The latest credit conditions survey from the Bank of England shows 60,518 new mortgages written in November 2009, the highest number of loans made to individuals in one month since March 2008.
November's total net lending to individuals secured on dwellings rose by £1.5billion, a 4.85 per cent on October's lending of £1.1billion, and more than double the previous six month average of £0.7billion.
Commenting on the rise in mortgages, Oliver Gilmartin, senior economist at the Royal Institute of Chartered Surveyors (RICS), said that the Bank of England's figures support RICS' view that there is "increasing momentum" in the housing market, and that this will drive an increase in house prices this year.
"Mortgage approvals have now been rising consistently for a year" he said, and the Bank of England's survey suggests "a gradual improvement in the lending environment over the coming months."
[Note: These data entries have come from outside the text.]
-- ==== Sys2Proof/Tests/Slice0.lean ====
section
/-! SUPPORT. The model's own tests: the ill-formed terms, one word written out for every constructor, small
one-step tests, and the witnesses of the statements' hypotheses. Expected values are the spec's:
`95_test_vectors.md` (the vector is named) or the field tables of `30_encoding.md` R94. -/

open Sys2Proof Sys2Proof.Machine Sys2Proof.Safety Sys2Proof.Laws

namespace Sys2Proof.Tests

/-! ## Small states -/

/-- Reset with the words placed from 0x3000 on. -/
def start (ws : List Word) : State := { State.reset with mem := placeWords 0x3000 ws [] }

/-- The same, with one more word placed. -/
def also (a v : Word) (s : State) : State := { s with mem := s.mem.setWord a v }

/-- R65's deterministic console, holding `ks`. -/
def typed (ks : List Byte) (s : State) : State := { s with console := { s.console with keys := ks } }

/-- An open input on which nothing ever arrives. -/
def quiet (s : State) : State := { s with console := { s.console with tail := .silent } }

/-- An input without end. -/
def held (b : Byte) (s : State) : State := { s with console := { s.console with tail := .endless b } }

/-- An input without end whose bytes are the environment's free values. -/
def streamed (s : State) : State := { s with console := { s.console with tail := .stream ⟨0, 0⟩ } }

/-- Poll answers that are the environment's free values. -/
def freely (s : State) : State := { s with console := { s.console with pollTail := .free ⟨0, 0⟩ } }

/-- The environment's answers to the coming polls. -/
def answers (ps : List Bool) (s : State) : State := { s with console := { s.console with polls := ps } }

/-- `pc` and the flags. -/
def at' (pc cond : Word) (s : State) : State := { s with pc := pc, cond := cond }

/-- What a step answers, if it is a next state. -/
def after (s : State) : Option State :=
  match step s with
  | .next t => some t
  | .fault _ => none
  | .refused _ => none

/-- A few fields of it. -/
def post {α : Type} (s : State) (f : State → α) : Option α := (after s).map f

/-- Why a step stops. -/
def stops (s : State) : Option Fault :=
  match step s with
  | .next _ => none
  | .fault r => some r
  | .refused _ => none

theorem step_of_after {s : State} (h : (after s).isSome = true) : ∃ t, step s = .next t := by
  unfold after at h
  split at h
  · exact ⟨_, ‹_›⟩
  · cases h
  · cases h

/-! ## Well-formedness: each check refuses an ill-formed term -/

theorem test_wf_trap_low_service_vector : WellFormed (.trap 0x20) = false := by decide
theorem test_wf_trap_high_service_vector : WellFormed (.trap 0x25) = false := by decide
theorem test_wf_jmp_r7 : WellFormed (.jmp 7) = false := by decide
theorem test_wf_neighbours : WellFormed (.trap 0x1F) = true ∧ WellFormed (.trap 0x26) = true ∧
    WellFormed (.jmp 6) = true := by decide

/-! ## One word for every constructor, its fields written out as R94 lays them (`0000 nzp kkkkkkkkk`, ...) -/

theorem test_decode_br : decode (0b0000#4 ++ 0b101#3 ++ 0b100000001#9) = .br true false true 0x101 := by decide
theorem test_decode_add_register :
    decode (0b0001#4 ++ 0b010#3 ++ 0b101#3 ++ 0b0#1 ++ 0b11#2 ++ 0b110#3) = .addReg 2 5 6 := by decide
theorem test_decode_add_immediate :
    decode (0b0001#4 ++ 0b010#3 ++ 0b101#3 ++ 0b1#1 ++ 0b10001#5) = .addImm 2 5 0x11 := by decide
theorem test_decode_ld : decode (0b0010#4 ++ 0b011#3 ++ 0b100000010#9) = .ld 3 0x102 := by decide
theorem test_decode_st : decode (0b0011#4 ++ 0b100#3 ++ 0b011111111#9) = .st 4 0x0FF := by decide
theorem test_decode_jsr : decode (0b0100#4 ++ 0b1#1 ++ 0b10000000001#11) = .jsr 0x401 := by decide
theorem test_decode_jsrr : decode (0b0100#4 ++ 0b0#1 ++ 0b11#2 ++ 0b101#3 ++ 0b111111#6) = .jsrr 5 := by decide
theorem test_decode_and_register :
    decode (0b0101#4 ++ 0b110#3 ++ 0b001#3 ++ 0b0#1 ++ 0b00#2 ++ 0b100#3) = .andReg 6 1 4 := by decide
theorem test_decode_and_immediate :
    decode (0b0101#4 ++ 0b110#3 ++ 0b001#3 ++ 0b1#1 ++ 0b01110#5) = .andImm 6 1 0x0E := by decide
theorem test_decode_ldr : decode (0b0110#4 ++ 0b111#3 ++ 0b010#3 ++ 0b100001#6) = .ldr 7 2 0x21 := by decide
theorem test_decode_str : decode (0b0111#4 ++ 0b001#3 ++ 0b110#3 ++ 0b011110#6) = .str 1 6 0x1E := by decide
theorem test_decode_rti : decode (0b1000#4 ++ 0b000000000001#12) = .rti 1 := by decide
theorem test_decode_not : decode (0b1001#4 ++ 0b010#3 ++ 0b001#3 ++ 0b111111#6) = .not 2 1 := by decide
theorem test_decode_ldi : decode (0b1010#4 ++ 0b001#3 ++ 0b000000010#9) = .ldi 1 2 := by decide
theorem test_decode_sti : decode (0b1011#4 ++ 0b011#3 ++ 0b111111110#9) = .sti 3 0x1FE := by decide
theorem test_decode_jmp : decode (0b1100#4 ++ 0b111#3 ++ 0b011#3 ++ 0b000000#6) = .jmp 3 := by decide
theorem test_decode_ret : decode (0b1100#4 ++ 0b000#3 ++ 0b111#3 ++ 0b000000#6) = .ret := by decide
theorem test_decode_res : decode (0b1101#4 ++ 0b000100100011#12) = .res 0x123 := by decide
theorem test_decode_lea : decode (0b1110#4 ++ 0b101#3 ++ 0b100000000#9) = .lea 5 0x100 := by decide
theorem test_decode_trap : decode (0b1111#4 ++ 0b1010#4 ++ 0b00100110#8) = .trap 0x26 := by decide
theorem test_decode_getc : decode (0b1111#4 ++ 0b0000#4 ++ 0b00100000#8) = .getc := by decide
theorem test_decode_out : decode (0b1111#4 ++ 0b0000#4 ++ 0b00100001#8) = .out := by decide
theorem test_decode_puts : decode (0b1111#4 ++ 0b0000#4 ++ 0b00100010#8) = .puts := by decide
theorem test_decode_in : decode (0b1111#4 ++ 0b1111#4 ++ 0b00100011#8) = .inp := by decide
theorem test_decode_putsp : decode (0b1111#4 ++ 0b0000#4 ++ 0b00100100#8) = .putsp := by decide
theorem test_decode_halt : decode (0b1111#4 ++ 0b0001#4 ++ 0b00100101#8) = .halt := by decide

/-- An image's byte order: 0x12 0x20 is the word 0x1220 (R222); one byte alone is no instruction (R90). -/
theorem test_decode_bytes : decodeTableWord 16 0x1220 = some (.addImm 1 0 0) ∧
    decodeTableWord 24 0x1220 = none ∧ (match decodeBytes [0x12] with
      | .error e => e == .truncated
      | .ok _ => false) = true := by decide

/-! ## One step -/

/-- V-ADD-4: signed overflow is silent. -/
theorem test_add_register : post (((start [0x1401]).setReg 0 0x7FFF).setReg 1 0x0001)
    (fun t => (t.reg 2, t.cond, t.pc)) = some (0x8000, 0x0004, 0x3001) := by decide

/-- V-ADD-9: all three fields the same register. -/
theorem test_add_register_same : post ((start [0x1000]).setReg 0 0x8000)
    (fun t => (t.reg 0, t.cond)) = some (0x0000, 0x0002) := by decide

/-- V-ADD-2, the source's S2. -/
theorem test_add_immediate : post ((start [0x127F]).setReg 1 0x0001)
    (fun t => (t.reg 1, t.cond)) = some (0x0000, 0x0002) := by decide

/-- V-ADD-7. -/
theorem test_add_immediate_least : post (start [0x16F0])
    (fun t => (t.reg 3, t.cond)) = some (0xFFF0, 0x0004) := by decide

/-- V-AND-1. -/
theorem test_and_register : post (((start [0x5642]).setReg 1 0xF0F0).setReg 2 0xFF00)
    (fun t => (t.reg 3, t.cond)) = some (0xF000, 0x0004) := by decide

/-- V-AND-5: the mask is 0xFFF0. -/
theorem test_and_immediate : post ((start [0x5270]).setReg 1 0x1234)
    (fun t => (t.reg 1, t.cond)) = some (0x1230, 0x0001) := by decide

/-- V-NOT-4: the source is `ir[8:6]`. -/
theorem test_not : post (((start [0x947F]).setReg 1 0x00FF).setReg 2 0x1111)
    (fun t => (t.reg 2, t.reg 1, t.cond)) = some (0xFF00, 0x00FF, 0x0004) := by decide

/-- V-LD-6: 0xFFFF + 1 wraps. -/
theorem test_ld_wraps : post (also 0xFFFE 0x2201 (also 0x0000 0x7777 (at' 0xFFFE 0 State.reset)))
    (fun t => (t.reg 1, t.cond, t.pc)) = some (0x7777, 0x0001, 0xFFFF) := by decide

/-- V-LD-2: it loads its own word. -/
theorem test_ld_self : post (start [0x21FF]) (fun t => (t.reg 0, t.cond)) = some (0x21FF, 0x0001) := by decide

/-- V-LDI-1. -/
theorem test_ldi : post (also 0x4000 0x8001 (start [0xA202, 0, 0, 0x4000]))
    (fun t => (t.reg 1, t.cond)) = some (0x8001, 0x0004) := by decide

/-- V-KB-1 and V-KB-15: the data read is at KBSR, with a key, and with a poll that answers true on an ended
input. -/
theorem test_ldi_keyboard :
    post (typed [0x41] (start [0xA001, 0, 0xFE00]))
      (fun t => (t.reg 0, t.cond, t.mem.wordAt 0xFE00, t.mem.wordAt 0xFE02, t.console.keys)) =
        some (0x8000, 0x0004, 0x8000, 0x0041, []) ∧
    post (answers [true] (start [0xA001, 0, 0xFE00]))
      (fun t => (t.fault, t.reg 0, t.mem.wordAt 0xFE00, t.pc)) =
        some (some .consoleInputEnd, 0x0000, 0x0000, 0x3001) := by decide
But Mr Gilmartin is wary of the consequences of a buoyant housing market, which he says will inevitably push up interest rates towards the second half of the year, and subsequently the cost of mortgages for borrowers.
He warned that even small increases in the base rate could cause significant rises in monthly repayments for those borrowers who opted for tracker mortgages, which have seen a drastic rise in popularity as homebuyers have sacrificed the security of fixed rate deals to cash in as interest rates languish at record lows.